NV Energy said it has asked for clarification on the issue of contributors’ transmission rights. Although SPP has proposed a “service flow constraint” respecting transmission contributors’ and transmission service providers’ capabilities, the tariff “is not clear as to the entity that can establish the Service Flow Constraint and ‘carve out’ this transmission capacity from the market,” NV Energy said. 

NV Energy also urged SPP to keep working to ensure interoperability between Markets+ and Western Power Pool’s Western Resource Adequacy Program (WRAP). 

“SPP should confirm that the Markets+ tariff maintains the ability of the transmission service providers participating in Markets+ to provide support to WRAP wheel-out and wheel-through transactions on a firm basis, even if the need arises after the close of the day-ahead market run,” NV Energy said.  

Arizona Support

Three Arizona utilities — Arizona Public Service (APS), Tucson Electric Power (TEP) and Salt River Project (SRP) — supported the Markets+ tariff, pointing to the proposal’s independent governance and the stakeholder-driven development of the tariff. 

They view the requirement that Markets+ participants be WRAP members as another plus. 

“The defined RA standard for WRAP ensures Markets+ programs will maintain adequate resources,” TEP said in its filed comments. “The requirement also establishes uniformity, which imparts a high degree of simplicity and transparency for resource adequacy in Markets+.” 

The utilities’ comments echo those in an April letter to SPP from 26 entities supporting Markets+. (See 26 Western Entities Signal Continued Support for Markets+.) 

Commissioner Nick Myers of the Arizona Corporation Commission also weighed in to support Markets+ “as a market option in the Western region.” 

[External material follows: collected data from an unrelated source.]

-- ==== Sys2Proof/Syntax.lean ====
section
/-! DEFINITION. The commands of the block: one constructor per row of the spec's table of steps, with its operands. -/

namespace Sys2Proof

/-- The access paths to the dictionary (Table 18.5). -/
inductive Path where
  | mailbox | dictReq | mgmt
  deriving DecidableEq, Repr

/-- A link of the device: the Aedup link or one of the 96 Pelgan links. -/
inductive LinkId where
  | aedup | pelgan (port : Nat)
  deriving DecidableEq, Repr

/-- The units with a progress monitor (Table 20.3). -/
inductive MonitorUnit where
  | blockSequencer | cuff | belt | lace | veil | sampler | zipper | packer | hbm | flashChannel
  | regionSequencer | mesh | cloak | hem | bridge | dictionary | recovery
  deriving DecidableEq, Repr

/-- What a matrix instruction meets in its cells and its Pocket (Table 1.4): nothing, an error that its replay clears, one
that the replay meets again, or an uncorrectable Pocket word. -/
inductive ArrayError where
  | none | replayed | replayFails | pocket
  deriving DecidableEq, Repr
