/-! ### The Belt (chapter 12) -/

/-- A Belt table: its live versions with their descriptors (Table 12.1), the current one, the gathers that pinned a
version, and the BELT_TABLE_DROP that closes it. -/
structure BeltTable where
  versions : Tab Nat := []
  current  : Option Nat := none
  pins     : Tab Nat := []
  dropping : Option Nat := none
  deriving DecidableEq, Repr

/-- A row in a hot-row cache: its table, version and number, and its bytes. -/
structure HotRow where
  table   : Nat
  version : Nat
  row     : Nat
  bytes   : Nat
  deriving DecidableEq, Repr

/-- The Belts: the tables, and each region's hot-row cache, most recently used first. -/
structure BeltS where
  tables : Tab BeltTable := []
  hot    : Tab (List HotRow) := []
  deriving DecidableEq, Repr

/-! ### Generation, the sampler and the Veil (chapters 14 and 15) -/

/-- What a page of a context's KV units holds (R287). -/
inductive KvUse where
  | directory
  | table (index : Nat)
  /-- A KV page: the index of its page entry, and the first position behind which none of its positions lies. -/
  | data (entry first : Nat)
  deriving DecidableEq, Repr

/-- A page held by a context: for which of its two models, for what, and whether it was cut off from its table and waits
for the next boundary. -/
structure KvPage where
  ctx   : Nat
  draft : Bool
  use   : KvUse
  gone  : Bool := false
  deriving DecidableEq, Repr

/-- A token's distribution after the sampler's steps: the kept tokens in rising order with their FP32 weights. -/
abbrev Dist := List (Nat × Nat)

/-- A run of a generation model (R289): model, first position, positions, LOGIT_FROM; and for each KV block the half-pages
delivered and the slots taken. -/
structure GenRun where
  draft : Bool
  start : Nat
  count : Nat
  logitFrom : Option Nat
  ins   : List Nat
  outs  : List Nat
  deriving DecidableEq, Repr

/-- Where a generation request stands. -/
inductive GenStage where
  /-- It waits for its mailbox. -/
  | waiting
  /-- The prompt runs through a model; positions done. -/
  | prefill (draft : Bool) (done : Nat)
  | drafting
  | verify
  /-- Logits are ready, or the state before the step is dead. -/
  | ready
  /-- The step's tokens are decided and wait for TOKEN_COMMIT. -/
  | sampled
  /-- The request has ended and its last output is written. -/
  | ended
  deriving DecidableEq, Repr

/-- A generation request, by command. -/
structure GenReq where
  ctx      : Nat
  /-- The request descriptor (Table 14.5), the sampling block (Table 15.1) and the interface descriptors (Table 14.3). -/
  desc     : Nat
  block    : Nat
  main     : Nat
  draftIf  : Nat
  stops    : List (List Nat)
  /-- The prompt, and the position of its first token. -/
  prompt   : List Nat
  first    : Nat
  stage    : GenStage
  run      : Option GenRun := none
  /-- Tokens kept, steps committed; the next step is number `steps`. -/
  kept     : List Nat := []
  steps    : Nat := 0
  /-- Positions processed by the draft model. -/
  draftPos : Nat := 0
  /-- The draft of the step: its limit, its tokens, and their distributions. -/
  limit    : Nat := 0
  drafts   : List Nat := []
  dists    : List Dist := []
  /-- FP32 logits in hand, by position. -/
  logits   : List (List Nat) := []
  /-- Veil states whose masks are in the sampler's buffer; the beat whose MASK_READY found them all there. -/
  masks    : List Nat := []
  maskBeat : Option Nat := none
  /-- The first beat in which the step can take its SAMPLE. -/
  due      : Nat := 0
  /-- The step's tokens, and how many drafts it accepted. -/
  emitted  : List Nat := []
  accepted : Nat := 0
  /-- Totals for the header. -/
  text     : Nat := 0
  draftedAll  : Nat := 0
  acceptedAll : Nat := 0
  stopIndex : Nat := 0xFF
  /-- END_REASON and status, once the request has ended. -/
  outcome  : Option (Nat × Nat) := none
  /-- Output writes still to be performed, in order. -/
  outbox   : List (Nat × List Nat) := []
  deriving DecidableEq, Repr

/-- A loaded grammar: the address of its image, the VEIL_UNLOAD that closes it, the requests that pinned it. -/
structure Grammar where
  addr    : Nat
  closing : Option Nat := none
  pins    : List Nat := []
  deriving DecidableEq, Repr


/-! ### Power, clocks and the Collar (chapter 19) -/

/-- A block's array beside IDLE, which is where a block not listed is: it ramps after its admission, is awake, or has asked
for IDLE (R114, R115). -/
inductive BlockPower where
  | ramping | awake | asking
  deriving DecidableEq, Repr

/-- A power state being entered (Table 19.5): regions by bitmap. -/
inductive PowerEntry where
  | idle | deepSleep | regions (mask : Nat)
  deriving DecidableEq, Repr

/-- Power, clocks and start-up beside the entries. -/
structure PowerS where
  /-- The power state held outside a transition: 0 ACTIVE, 1 IDLE, 2 DEEP_SLEEP. -/
  level    : Nat := 0
  blocks   : Tab BlockPower := []
  /-- Levels of the rise and the fall bucket in mA: a token is COLLAR.BLOCK_STEP (R385). -/
  rise     : Nat := 0
  fall     : Nat := 0
  /-- Current admitted for region stages, in mA by region. -/
  stageMa  : Tab Nat := []
  /-- Regions that wake, in order, and the stages done of the first (R387). -/
  waking   : List Nat := []
  stage    : Nat := 0
  /-- The ACLK that a change in progress leads to (R389). -/
  aclkNext : Option Nat := none
  /-- The die has reached POWER.TJ_THROTTLE_C and has not been 2 °C below it since. -/
  hot      : Bool := false
  entering : Option PowerEntry := none
  /-- A doorbell (false) or a request for ACTIVE (true) has come during the entry (R71). -/
  leave    : Option Bool := none
  /-- The ACLK before a power failure lowered it (R390). -/
  aclkSaved : Option Nat := none
  /-- The EEPROM is being read (R392). -/
  reading  : Bool := false
  deriving DecidableEq, Repr

/-! ### Self-test (chapter 21) -/

/-- A slice on a block (R413): the part that runs, whether it decides a return, and whether it was abandoned. -/
structure Slice where
  part      : Nat
  isReturn  : Bool
  abandoned : Bool := false
  deriving DecidableEq, Repr

/-- TAP instructions that are answered at any time (R417). -/
inductive TapInstr where
  | bypass | idcode | samplePreload
  deriving DecidableEq, Repr

/-- Self-test and the TAP. -/
structure TestS where
  /-- The long test of IDENTIFY runs (R411). -/
  longRun  : Bool := false
  /-- Next block of each region's cursor, as an offset in the region (R414). -/
  cursor   : Tab Nat := []
  /-- Blocks first in line after a skip or a deferral (R415, R416). -/
  first    : List Nat := []
  slices   : Tab Slice := []
  /-- Step of the shut-down test (R410), and the clean record that its step 5 writes. -/
  shutdown : Nat := 0
  record   : Nat := 0
  tap      : TapInstr := .idcode
  deriving DecidableEq, Repr

/-! ### Performance counters (chapter 22) -/

/-- Counters, their shadows and the sample buffers. -/
structure PerfS where
  /-- Counts by block × 8 + counter, region × 32 + counter, and counter. -/
  block  : Tab Nat := []
  region : Tab Nat := []
  chip   : Tab Nat := []
  blockShadow  : Tab Nat := []
  regionShadow : Tab Nat := []
  chipShadow   : Tab Nat := []
  /-- Sample records by buffer × 1,024 + slot, and the buffers whose fill has reached 768 since their last release. -/
  samples : Tab Nat := []
  filled  : List Nat := []
  /-- Chip counters whose skid sample has still to be captured (R430). -/
  skid    : List Nat := []
  /-- Export writes that wait for a unit being moved: address and bytes. -/
  exports : List (Nat × List Nat) := []
  /-- The context whose command is being served (R422). -/
  actor   : Option Nat := none
  /-- Message flits sent on Aedup and on Pelgan and not yet counted. -/
  sentAedup : Nat := 0
  sentPelgan : Nat := 0
  deriving DecidableEq, Repr

/-! ### What the block sends -/

/-- What the device drives on its outputs, each with the numbers that the rule of its kind gives it. -/
inductive Out where
  /-- A posted write to companion memory: address and bytes (R337). -/
  | aedupWrite (addr length : Nat)
  /-- A device read of a companion line (Table 16.7): tag, line, shared. -/
  | aedupRead (tag line : Nat) (shared : Bool)
  | aedupIntr (vector : Nat)
  /-- A reply of a block's mesh port: block, status, value (R153). -/
  | meshReply (block status value : Nat)
  | snpRspI (line : Nat)
  | mmioData (tag value : Nat)
  /-- A capability flit on a link (R332). -/
  | capability (link : LinkId) (value : Nat)
  | nak (link : LinkId) (seq : Nat)
  | replay (link : LinkId) (fromSeq : Nat)
  /-- A beat flit (R35): link, beat number, period, time remaining in ps. -/
  | beatFlit (port beat period remaining : Nat)
  /-- A Pelgan message: port, opcode, destination, tag and value (Table 17.4). -/
  | message (port opcode dest tag value : Nat)
  /-- An abort flit (R356): port, origin, job, generation, cause. -/
  | abort (port origin job gen cause : Nat)
  /-- A reply datagram (Table 18.8): source answered, header and data. -/
  | mgmtReply (dest header data : Nat)
  /-- A NOTIFY datagram (R372): sequence, key, event bit, beat, detail. -/
  | notify (seq key event beat detail : Nat)
  | neighbourAdvert (dest : Nat)
  /-- A TAP register shifted out: its length and value (R417). -/
  | tap (length value : Nat)
  deriving DecidableEq, Repr

/-! ### The whole machine -/

/-- Start-up states (Table 19.7). -/
inductive StartState where
  | off | powerGood | identify | train | configure | ready
  deriving DecidableEq, Repr

/-- The configuration EEPROM (R392, R412). -/
structure Eeprom where
  serial    : Nat := 0
  mac       : Nat := 0
  blockStep : Nat := 1000
  blockMap  : Nat := 2 ^ 1200 - 1
  quarantines : Nat := 0
  pubkey    : Nat := 0
  cert      : Nat := 0
  /-- The EEPROM-kept entries that have been written, by key (R367). -/
  kept      : Tab Nat := []
  /-- The clean record (Table 21.2), 256 bytes. -/
  record    : Nat := 0
  /-- The INTERNAL tier key, held wrapped (R437), once a format has drawn one. -/
  tierKey   : Option Nat := none
  /-- The wrapped private key of the identity key pair, and the IVR, PLL, sensor and PHY trims (R392, R441). -/
  identity  : Nat := 0
  trims     : Nat := 0
  deriving DecidableEq, Repr

/-- The state of the block. -/
structure State where
  /-- Commands that wait, first in, first out. -/
  pending : List Instr
  start   : StartState := .off
  /-- The fatal-error output. -/
  fatal   : Bool := false
  /-- What holds the alert output asserted; it is released when nothing does. -/
  alerts  : List AlertCause := []
  /-- Base values of the dictionary entries, by key; an entry that is not listed has its default. -/
  regs    : Tab Nat := []
  eeprom  : Eeprom := {}
  dict    : DictS := {}
  hem     : HemS := {}
  queues  : Tab Queue := []
  /-- Admitted, uncompleted commands by admission number, and the next admission number. -/
  jobs    : Tab Job := []
  jobNext : Nat := 0
  ctxs    : Tab Ctx := []
  models  : Tab Model := []
  vocabs  : Tab Vocab := []
  indexes : Tab Index := []
  /-- Durable copies of index states, by base of the list area (R220). -/
  copies  : Tab Index := []
  queries : Tab Query := []
  /-- Shares of searches of other devices, by issuer × 65,536 + tag. -/
  spans   : Tab SpanShare := []
  belt    : BeltS := {}
  /-- Held KV, directory and table pages, by page number (64 KiB). -/
  kv      : Tab KvPage := []
  gens    : Tab GenReq := []
  grammars : Tab Grammar := []
  /-- Pocket bytes: address block × 4 MiB + byte. -/
  pocket  : Mem := []
  /-- Accumulator words: block × 65,536 + row × 128 + column. -/
  acc     : Tab Nat := []
  array   : ArrayS := {}
  mem     : MemS := {}
  aedup   : AedupS := {}
  pelgan  : PelganS := {}
  chip    : ChipS := {}
  sec     : SecS := {}
  power   : PowerS := {}
  test    : TestS := {}
  perf    : PerfS := {}
  log     : List LogEntry := []
  out     : List Out := []
  /-- Count of open values taken so far (the model's own). -/
  freeCount : Nat := 0
  deriving DecidableEq, Repr
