-- ==== Sys2Proof/Machine/Keys.lean ====
section
/-! DEFINITION. The keys of the dictionary entries (chapter 18): key = INDEX * 256 + SUB, named UNIT_NAME as the entry
tables of spec/ name them; an array has a key per element. -/

namespace Sys2Proof.Key
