-- ==== Sys2Proof/Machine/Tiers.lean ====
section
/-! DEFINITION. The memory tiers' commands and events (chapter 8): object commands, moves, staging and flushing, the flash
tier's upkeep, HBM upkeep, and the training of stacks and channels. -/

namespace Sys2Proof.Machine

/-! ### Object commands (R172 to R175) -/

/-- PARAMS of the object commands (Table 8.4). -/
def objAddr (e : Nat) : Nat := param e 511 448
def objSize (e : Nat) : Nat := param e 447 384
def objDest (e : Nat) : Nat := param e 383 320
def objPolicy (e : Nat) : Nat := param e 319 312
def objRegion (e : Nat) : Nat := param e 311 304

/-- POLICY and REGION lie within their limits. -/
def policyBad (e : Nat) : Bool :=
  objPolicy e > 2 || (objPolicy e != 2 && !(objRegion e < 4 || objRegion e == 7))

/-- A range overlaps a registered object. -/
def overlapsObject (s : State) (a n : Nat) : Bool :=
  s.mem.objects.any (fun p => p.1 < a + n && a < p.1 + p.2.size)

/-- The registered object whose base is an address. -/
def objectBase (s : State) (a : Nat) : Option Obj :=
  match tabGet s.mem.objects a with
  | some o => if o.released then none else some o
  | none => none

/-- Units of region `r` that an object reserves under policy HBM. -/
def reserveIn (size region r : Nat) : Nat :=
  let n := size / unitBytes
  if region == r then n else if region == 7 then interleaved n r else 0

/-- Units of region `r` that demotion could free. -/
def demotableIn (s : State) (r : Nat) : Nat :=
  (s.mem.units.filter (fun p => demotable s p.1 p.2 && p.2.home == .hbm r)).length

/-- FLASH objects, in bytes. -/
def flashObjectBytes (s : State) : Nat :=
  (s.mem.objects.map (fun p => if p.2.policy == 2 then p.2.size else 0)).sum

/-- The capacity an object's policy reserves can be held, after every demotion if need be (R172). -/
def capacityHeld (s : State) (size policy region : Nat) : Bool :=
  if policy == 2 then flashObjectBytes s + swapInForce s + size ≤ reg s Key.FLASH_CAPACITY
  else if policy == 0 then
    (List.range 4).all (fun r => reserveIn size region r ≤ poolFree s r + demotableIn s r)
  else true

/-- The first region in which an HBM reservation still lacks units. -/
def shortRegion (s : State) (size region : Nat) : Option Nat :=
  (List.range 4).find? (fun r => poolFree s r < reserveIn size region r)

def objRegisterSpec : CmdSpec where
  used _ := usedBits [(511, 448), (447, 384), (319, 312), (311, 304)]
  check s _ e := firstBad
    [(objAddr e % unitBytes != 0 || objSize e % unitBytes != 0, Code.BAD_FIELD),
     (objectSpaceEnd < objAddr e + objSize e, Code.BAD_FIELD),
     (policyBad e, Code.BAD_FIELD),
     (objSize e != 0 && overlapsObject s (objAddr e) (objSize e), Code.BAD_FIELD)]
  noop e := objSize e == 0
  atAdmission := noAdmit

/-- OBJ_REGISTER (R172). -/
def objRegisterBody (s : State) (id : Nat) (j : Job) : State :=
  let a := objAddr j.entry
  let n := objSize j.entry
  let p := objPolicy j.entry
  let r := objRegion j.entry
  if overlapsObject s a n then finish s id Code.BAD_FIELD 0
  else if 65536 ≤ s.mem.objects.length || !capacityHeld s n p r then finish s id Code.POOL_EXHAUSTED 0
  else
    let add (t : State) : State :=
      finish { t with mem := { t.mem with objects := tabSet t.mem.objects a { size := n, policy := p, region := r } } }
        id Code.OK (n / unitBytes)
    if p == 0 then
      match shortRegion s n r with
      | some q => match demoteIn s q with
        | .wait t => t
        | _ => finish s id Code.POOL_EXHAUSTED 0
      | none => add s
    else add s

def execObjRegister (job : Nat) (s : State) : Host.Outcome State Fault Refusal :=
  .next (runJob s job Op.OBJ_REGISTER noSources objRegisterBody)

/-- A command names an address inside an object: one of the 64-bit fields of its PARAMS lies there. -/
def namesObject (e base size : Nat) : Bool :=
  (List.range 7).any (fun i =>
    let a := param e (511 - 64 * i) (448 - 64 * i)
    base ≤ a && a < base + size)

/-- A model registered with WARDROBE_REGISTER lies in a range. -/
def holdsModel (s : State) (a n : Nat) : Bool :=
  s.models.any (fun p => p.2.addr < a + n && a < p.2.addr + p.2.size)

/-- A loaded vocabulary's image begins in a range (R197). -/
def holdsVocab (s : State) (a n : Nat) : Bool := s.vocabs.any (fun p => a ≤ p.2.addr && p.2.addr < a + n)

/-- Fields of an index descriptor (Table 10.2). -/
def ixListArea (d : Nat) : Nat := field d 960 64
def ixVectorArea (d : Nat) : Nat := field d 896 64
def ixTextArea (d : Nat) : Nat := field d 832 64
def ixCentroidArea (d : Nat) : Nat := field d 768 64
def ixStateArea (d : Nat) : Nat := field d 704 64

/-- The five areas of an index. -/
def ixAreas (d : Nat) : List Nat := [ixListArea d, ixVectorArea d, ixTextArea d, ixCentroidArea d, ixStateArea d]

/-- An open index has an area at an address (R211). -/
def holdsIndex (s : State) (a : Nat) : Bool := s.indexes.any (fun p => (ixAreas p.2.desc).contains a)

/-- Fields of a Belt table descriptor (Table 12.1) that name memory. -/
def btData (d : Nat) : Nat := field d 448 64
def btTomb (d : Nat) : Nat := field d 384 64
def btDefault (d : Nat) : Nat := field d 320 64
def btDefaultKind (d : Nat) : Nat := field d 234 2
def btTombEn (d : Nat) : Bool := bitOf d 233

/-- A live version of a Belt table names an address in a range (R255). -/
def holdsBelt (s : State) (a n : Nat) : Bool :=
  let inIt (b : Nat) : Bool := a ≤ b && b < a + n
  s.belt.tables.any (fun t => t.2.versions.any (fun v =>
    inIt (btData v.2) || (btTombEn v.2 && inIt (btTomb v.2)) || (btDefaultKind v.2 == 1 && inIt (btDefault v.2))))

/-- A loaded grammar's image begins in a range (R320). -/
def holdsGrammar (s : State) (a n : Nat) : Bool := s.grammars.any (fun p => a ≤ p.2.addr && p.2.addr < a + n)

/-- The ranges of memory that a chapter states to be in use: Wardrobe images, vocabularies, the areas of indexes, the
objects of Belt tables and grammars (R173). -/
def objectInUse (s : State) (a n : Nat) : Bool :=
  holdsModel s a n || holdsVocab s a n || holdsIndex s a || holdsBelt s a n || holdsGrammar s a n

/-- From its admission an object being released is no longer found by later commands (R173). -/
def objReleaseAdmit (s : State) (id : Nat) : State :=
  match tabGet s.jobs id with
  | some j => { s with mem := { s.mem with
      objects := tabUpd s.mem.objects (objAddr j.entry) (fun o => { o with released := true }) } }
  | none => s

def objReleaseSpec : CmdSpec where
  used _ := usedBits [(511, 448)]
  check s _ e := match objectBase s (objAddr e) with
    | some o => if objectInUse s (objAddr e) o.size then Code.BAD_FIELD else Code.OK
    | none => Code.BAD_FIELD
  noop := noZero
  atAdmission := objReleaseAdmit

/-- OBJ_RELEASE (R173): it waits for the earlier commands that name the object and for its moves, discards staged writes,
and frees the units; the capacity returns at the next boundary. -/
def objReleaseBody (s : State) (id : Nat) (j : Job) : State :=
  let a := objAddr j.entry
  match tabGet s.mem.objects a with
  | none => finish s id Code.BAD_FIELD 0
  | some o =>
    let inIt (u : Nat) : Bool := a / unitBytes ≤ u && u < (a + o.size) / unitBytes
    let mine := s.mem.units.filter (fun p => inIt p.1)
    if s.jobs.any (fun p => p.1 < id && openJob p.2 && namesObject p.2.entry a o.size) ||
        mine.any (fun p => p.2.move.isSome) then s
    else
      let back :=
        if o.policy == 0 then (List.range 4).map (fun r => (r, reserveIn o.size o.region r))
        else mine.filterMap (fun p => match p.2.home with
          | .hbm r => some (r, 1)
          | _ => none)
      finish { s with copies := tabDel s.copies a, mem := { s.mem with
          objects := tabDel s.mem.objects a
          units := s.mem.units.filter (fun p => !inIt p.1)
          staged := s.mem.staged.filter (fun p => !inIt (p.1 / 512))
          dev := memClear s.mem.dev a o.size
          poison := s.mem.poison.filter (fun l => !(a ≤ l * 128 && l * 128 < a + o.size))
          freeing := s.mem.freeing ++ back } } id Code.OK mine.length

Myers said that as a member of the Markets+ State Committee (MSC), he could contribute to discussions on addressing different greenhouse gas policies within the market. 

“The Markets+ tariff strikes a balance by adopting a market design that enables states with GHG regulations to meet their identified goals without holding market participants in other states to the same GHG policy requirements,” Myers said in filed comments. 

SPP filed its proposed Markets+ tariff with FERC on March 29 and asked FERC to issue an order on the tariff by July 31. (See SPP Files Proposed Markets+ Tariff at FERC.) 

SRP was among commenters who supported that time frame. 

“Approval on this timeline will provide Salt River Project and potential market participants certainty regarding market rules and allow the timely development and testing of the systems and processes necessary to implement Markets+,” SRP said in filed comments.